FIG. 4 is a block diagram showing the arrangement of the second embodiment. The same reference numerals as in FIG. 2 denote the same parts in FIG. 4, and a detailed description thereof will be omitted. The second embodiment is different from the first embodiment in inputs to a filter coefficient determination section 22.
That is, inputs to the filter coefficient determination section 22 in the second embodiment are weighted LPC coefficients α_iβⁱ (i = 1 to P) used in a spectrum emphasis filter 21. Since the weighted LPC coefficients are the filter coefficients used in the spectrum emphasis filter 21, the filter characteristics actually used in spectrum emphasis can be accurately obtained. In this embodiment, a filter coefficient µ₁ of a variable characteristic filter 23 is obtained on the basis of the weighted LPC coefficients, so that more accurate spectral tilt compensation can be performed.

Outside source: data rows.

-- ==== Sys2Proof/Certificates/Slice0/Obligations.lean ====
section
/-! DEFINITION. The statements for the provers, chapter by chapter. Each docstring names the rules it
formalises; what rests on a choice of the model names the assumption. -/

open Sys2Proof Sys2Proof.Machine

/-! ## Steps -/

/-- A step takes the command at the front of the queue and runs it on the state with the queue's
rest. -/
def Obligations.StepTakesTheFrontCommand : Prop :=
  ∀ (s : State) (c : Instr) (rest : List Instr), s.pending = c :: rest →
    step s = exec c { s with pending := rest }

/-- On an empty queue one tick of the free-running timebase passes, modulo 2^32; in reset the timebase
stands (00_scope.md, Time; R167; that a step without a command is one tick is assumption 2). Instants are
counted and compared modularly (00_scope.md, Time; R18). -/
def Obligations.EmptyQueuePassesOneTick : Prop :=
  (∀ s : State, s.pending = [] →
    (s.live → step s = .next { s with timebase := s.timebase + 1 })
    ∧ (∀ c, s.unit = .held c → step s = .next s))
  ∧ ∀ (t t' : Instant) (n : Nat),
    (after t n).toNat = (t.toNat + n) % 4294967296
    ∧ span t t' = (t'.toNat + 4294967296 - t.toNat) % 4294967296
    ∧ (later t' t = true ↔ 1 ≤ span t t' ∧ span t t' ≤ 2147483647)
    ∧ (reached t' t = true ↔ t' = t ∨ later t' t = true)

/-! ## Resets and start-up -/

/-- Every reset gives every block its values after a reset, whatever the state (R16, R35, R51, R81,
R107, R121, R141, R154, R157, R167, R168); the part is held, by the pin for as long as it stays low and by a
power-on reset until the supply is stable, and the RESET_END that ends the last reset in effect takes it to
LOADING with the start cause of the later one (R164, R167). The model's own here: what a reset keeps, the
level of the reference input, the trace, the choices and the queue, and that the start cause stands until
the end (assumption 3); the quorum-wait length of 0 (assumption 11); that an end with no reset of its kind in
effect acts on nothing, that an unstable supply holds the part past the high pin, and that a power-on reset
under a low pin leaves the pin holding the part and replaces its cause (assumption 15). -/
def Obligations.ResetsGiveEveryBlockItsValues : Prop :=
  ∀ s : State,
    let blank (c : StartCause) (b : HeldBy) : Host.Outcome State Fault Refusal :=
      .next (blankState s (.held { cause := c, heldBy := b }) s.startCause)
    (s.live → exec .powerOnReset s = blank .power .powerOn ∧ exec .resetPin s = blank .pin .pin
      ∧ ∀ e, exec (.resetEnd e) s = .next s)
    ∧ ∀ h : Hold, s.unit = .held h →
      let stillHeld (b : HeldBy) : Host.Outcome State Fault Refusal :=
        .next { s with unit := .held { h with heldBy := b } }
      let loading : Host.Outcome State Fault Refusal :=
        .next { s with unit := .loading s.timebase, startCause := h.cause }
      exec .powerOnReset s = blank .power (if h.heldBy = .powerOn then .powerOn else .both)
      ∧ exec .resetPin s = blank .pin (if h.heldBy = .pin then .pin else .both)
      ∧ (h.heldBy = .powerOn →
        exec (.resetEnd .supplyStable) s = loading ∧ exec (.resetEnd .pinHigh) s = .next s)
      ∧ (h.heldBy = .pin →
        exec (.resetEnd .pinHigh) s = loading ∧ exec (.resetEnd .supplyStable) s = .next s)
      ∧ (h.heldBy = .both →
        exec (.resetEnd .supplyStable) s = stillHeld .pin
        ∧ exec (.resetEnd .pinHigh) s = stillHeld .powerOn)

/-- While the part is held in reset no command but a reset or its end changes its state; the level of
the reference input, which is outside the part, follows its own rows (R167; assumption 3). -/
def Obligations.HeldPartChangesNothing : Prop :=
  ∀ (s : State) (h : Hold) (i : Instr), s.unit = .held h →
    i ≠ .powerOnReset → i ≠ .resetPin → (∀ e, i ≠ .resetEnd e) →
    exec i s = .next { s with refHigh := inputAfter i s.refHigh }

/-- An image is valid exactly when it passes the three checks of R163, its parameters read each from
its word (The image). The end of the configuration read (R164): within 500,000 ticks of LOADING, valid
words become both images and every block starts under them (R16, R37, R81, R107, R121, R141, R145):
each channel sends one IDLE, SEEKING is posted, and a link whose limit has passed under the new TSIL
becomes silent with its event. Invalid words go to the staging image and the unit to CONFIG_FAULT. From
500,000 ticks on the read is abandoned with the staging image zero. That both the words and the
abandoning act at the tick of the limit itself is the model's (assumption 17), and so is the quorum-wait
length of 0 with which a valve starts (assumption 11). -/
def Obligations.ConfigurationReadEnds : Prop :=
  (∀ im : Image, parametersRead im
    ∧ (imageValid im = true ↔
        wordOf im 0 = 1 ∧ ((List.range 64).map (wordOf im)).sum % 65536 = 0
          ∧ groupWordsFit im ∧ ∀ j, valveWordsFit im j))
  ∧ ∀ (s : State) (t : Instant) (began : Instant) (words : Image), s.unit = .loading began →
    (span began t ≤ 500000 → imageValid words = true →
      ∃ u, exec (.loadingReadDone t words) s = .next u
        ∧ u = { s.atInstant t with
            unit := .ready words
            staging := words
            tracker := { detector := .disarmed (if s.refHigh then none else some t)
                         period := Par.pnom words }
            counter := 0
            valves := Vector.ofFn fun j =>
              { blankValve with
                monitor := { blankValve.monitor with
                  tally := { unproven := Par.nv j words }
                  margin := if Par.rv j words = 0 then .atLimit else .ample }
                channel := { blankValve.channel with lastSend := some t }
                levels := List.replicate (Par.nv j words) { state := .unproven } }
            guard := {}
            linkA := u.linkA
            linkB := u.linkB
            sent := (allValves.map fun j => Sent.channel j (idleMessage t)).reverse ++ s.sent }
        ∧ (∀ l, u.link l = { s.link l with
              silent := (s.link l).silent || (s.link l).overdue t (Par.tsil words * 1000)
              attention := (u.link l).attention })
        ∧ Posted s u .sync syncSeeking
        ∧ Posted s u .link
            ((if s.linkA.overdue t (Par.tsil words * 1000) then linkASilent else 0)
              ||| if s.linkB.overdue t (Par.tsil words * 1000) then linkBSilent else 0)
        ∧ ∀ l src, src ≠ .sync → src ≠ .link → u.word l src = s.word l src)
    ∧ (span began t ≤ 500000 → imageValid words = false →
      exec (.loadingReadDone t words) s
        = .next { s.atInstant t with unit := .configFault, staging := words })
    ∧ (reached t (after began 500000) = true →
      exec (.loadingTimeout t) s
        = .next { s.atInstant t with
            unit := .configFault, staging := Vector.replicate 64 0 })

/-! ## Synchronism -/

/-- The crossing detector in READY follows the reference input (R2, R3). A rise within the low run makes
tl absent and a fall in DISARMED starts one, whichever of the two rows of its direction brings it; the
starting tick itself counts, for a rise taken after the entry to READY (R165; assumption 7). -/
def Obligations.DetectorFollowsTheInput : Prop :=
  ∀ (s : State) (t : Instant) (im : Image), s.unit = .ready im →
    let result (high : Bool) (d : Detector) : Host.Outcome State Fault Refusal :=
      .next { s.atInstant t with refHigh := high, tracker := { s.tracker with detector := d } }
    (s.tracker.detector = .armed →
      exec (.crossingCandidate t) s = result true (.confirming t))
    ∧ (∀ t0, s.tracker.detector = .confirming t0 → 1 ≤ span t0 t → span t0 t ≤ Par.tconf im →
      exec (.candidateDropped t) s = result false .armed)
    ∧ (s.tracker.detector = .disarmed none →
      exec (.lowRunStart t) s = result false (.disarmed (some t))
      ∧ exec (.candidateDropped t) s = result false (.disarmed (some t)))
    ∧ (∀ tl, s.tracker.detector = .disarmed (some tl) → span tl t ≤ Par.tconf im →
      exec (.lowRunBroken t) s = result true (.disarmed none)
      ∧ exec (.crossingCandidate t) s = result true (.disarmed none))
    ∧ (∀ tl, s.tracker.detector = .disarmed (some tl) →
        reached t (after tl (Par.tconf im)) = true →
      exec (.detectorRearm t) s = result false .armed)

/-- The sync machine judges a crossing `t0` at its confirmation (R4, R6, R10 to R13): the tracker as the
table of the Sync states gives it, the LOCKED or DISTURBANCE event, and the reference handed on. The
detector is DISARMED with tl absent (R2). -/
def Obligations.ConfirmedCrossingIsJudged : Prop :=
  ∀ (s : State) (t t0 : Instant) (im : Image), s.unit = .ready im →
    s.tracker.detector = .confirming t0 → reached t (after t0 (Par.tconf im)) = true →
    let tr : Tracker := { s.tracker with detector := .disarmed none }
    let result (tr' : Tracker) : State := { s.atInstant t with refHigh := true, tracker := tr' }
    let p := s.tracker.period
    (∀ r, s.tracker.tref = some r →
        span r t0 ≤ Par.pnom im + Par.pnom im / 12 → Par.pnom im ≤ span r t0 + Par.pnom im / 12 →
      let p' := periodFilter p (span r t0)
      let d := some (after t0 (p' + p' / 8))
      let locked : Tracker := { tr with
        sync := .locked, tref := some t0, period := p', deadline := d
        goodRun := 0, relockRun := 0, holdover := 0 }
      (s.tracker.sync = .locked →
        exec (.crossingConfirmed t) s
          = .next ((result { tr with tref := some t0, period := p', deadline := d }).handReference
              im t0))
      ∧ (s.tracker.sync = .holdover → s.tracker.relockRun = 0 →
        exec (.crossingConfirmed t) s
          = .next ((result { tr with
              tref := some t0, period := p', deadline := d, relockRun := 1 }).handReference im t0))
      ∧ (s.tracker.sync = .holdover → 1 ≤ s.tracker.relockRun →
        exec (.crossingConfirmed t) s
          = .next (((result locked).post .sync syncLocked).handReference im t0))
      ∧ (s.tracker.sync = .seeking ∨ s.tracker.sync = .lost → s.tracker.goodRun < 3 →
        exec (.crossingConfirmed t) s
          = .next ((result { tr with
              tref := some t0, period := p', goodRun := s.tracker.goodRun + 1
              deadline := if s.tracker.sync = .seeking then none else d }).handReference im t0))
      ∧ (s.tracker.sync = .seeking ∨ s.tracker.sync = .lost → 3 ≤ s.tracker.goodRun →
        exec (.crossingConfirmed t) s
          = .next (((result locked).post .sync syncLocked).handReference im t0)))
    ∧ ((∀ r, s.tracker.tref = some r →
          Par.pnom im + Par.pnom im / 12 < span r t0 ∨ span r t0 + Par.pnom im / 12 < Par.pnom im) →
      (s.tracker.sync = .locked ∨ s.tracker.sync = .holdover →
        exec (.crossingConfirmed t) s
          = .next ((result { tr with
              disturbances := min 65535 (s.tracker.disturbances + 1)
              relockRun := if s.tracker.sync = .holdover then 0 else s.tracker.relockRun }).post
              .sync syncDisturbance))
      ∧ (s.tracker.sync = .seeking ∨ s.tracker.sync = .lost →
        exec (.crossingConfirmed t) s
          = .next ((result { tr with
              tref := some t0, goodRun := 0
              deadline := if s.tracker.sync = .seeking then none
                else some (after t0 (p + p / 8)) }).handReference im t0)))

FIG. 5 is a block diagram showing an arrangement of the filter coefficient determination section 22. LPC coefficients α_i (i = 1 to P) or the weighted LPC coefficients α_iβⁱ (i = 1 to P) are input from an input terminal 34. A coefficient transform section 31 for transforming the LPC coefficients into PARCOR coefficients (partial autocorrelation coefficients) transforms the input LPC coefficients or the input weighted LPC coefficients into PARCOR coefficients. The detailed method is described by Furui in "Digital Speech Processing", Tokai University Press (Reference 5), and a detailed description thereof will be omitted. The coefficient transform section 31 outputs a first-order PARCOR coefficient k1.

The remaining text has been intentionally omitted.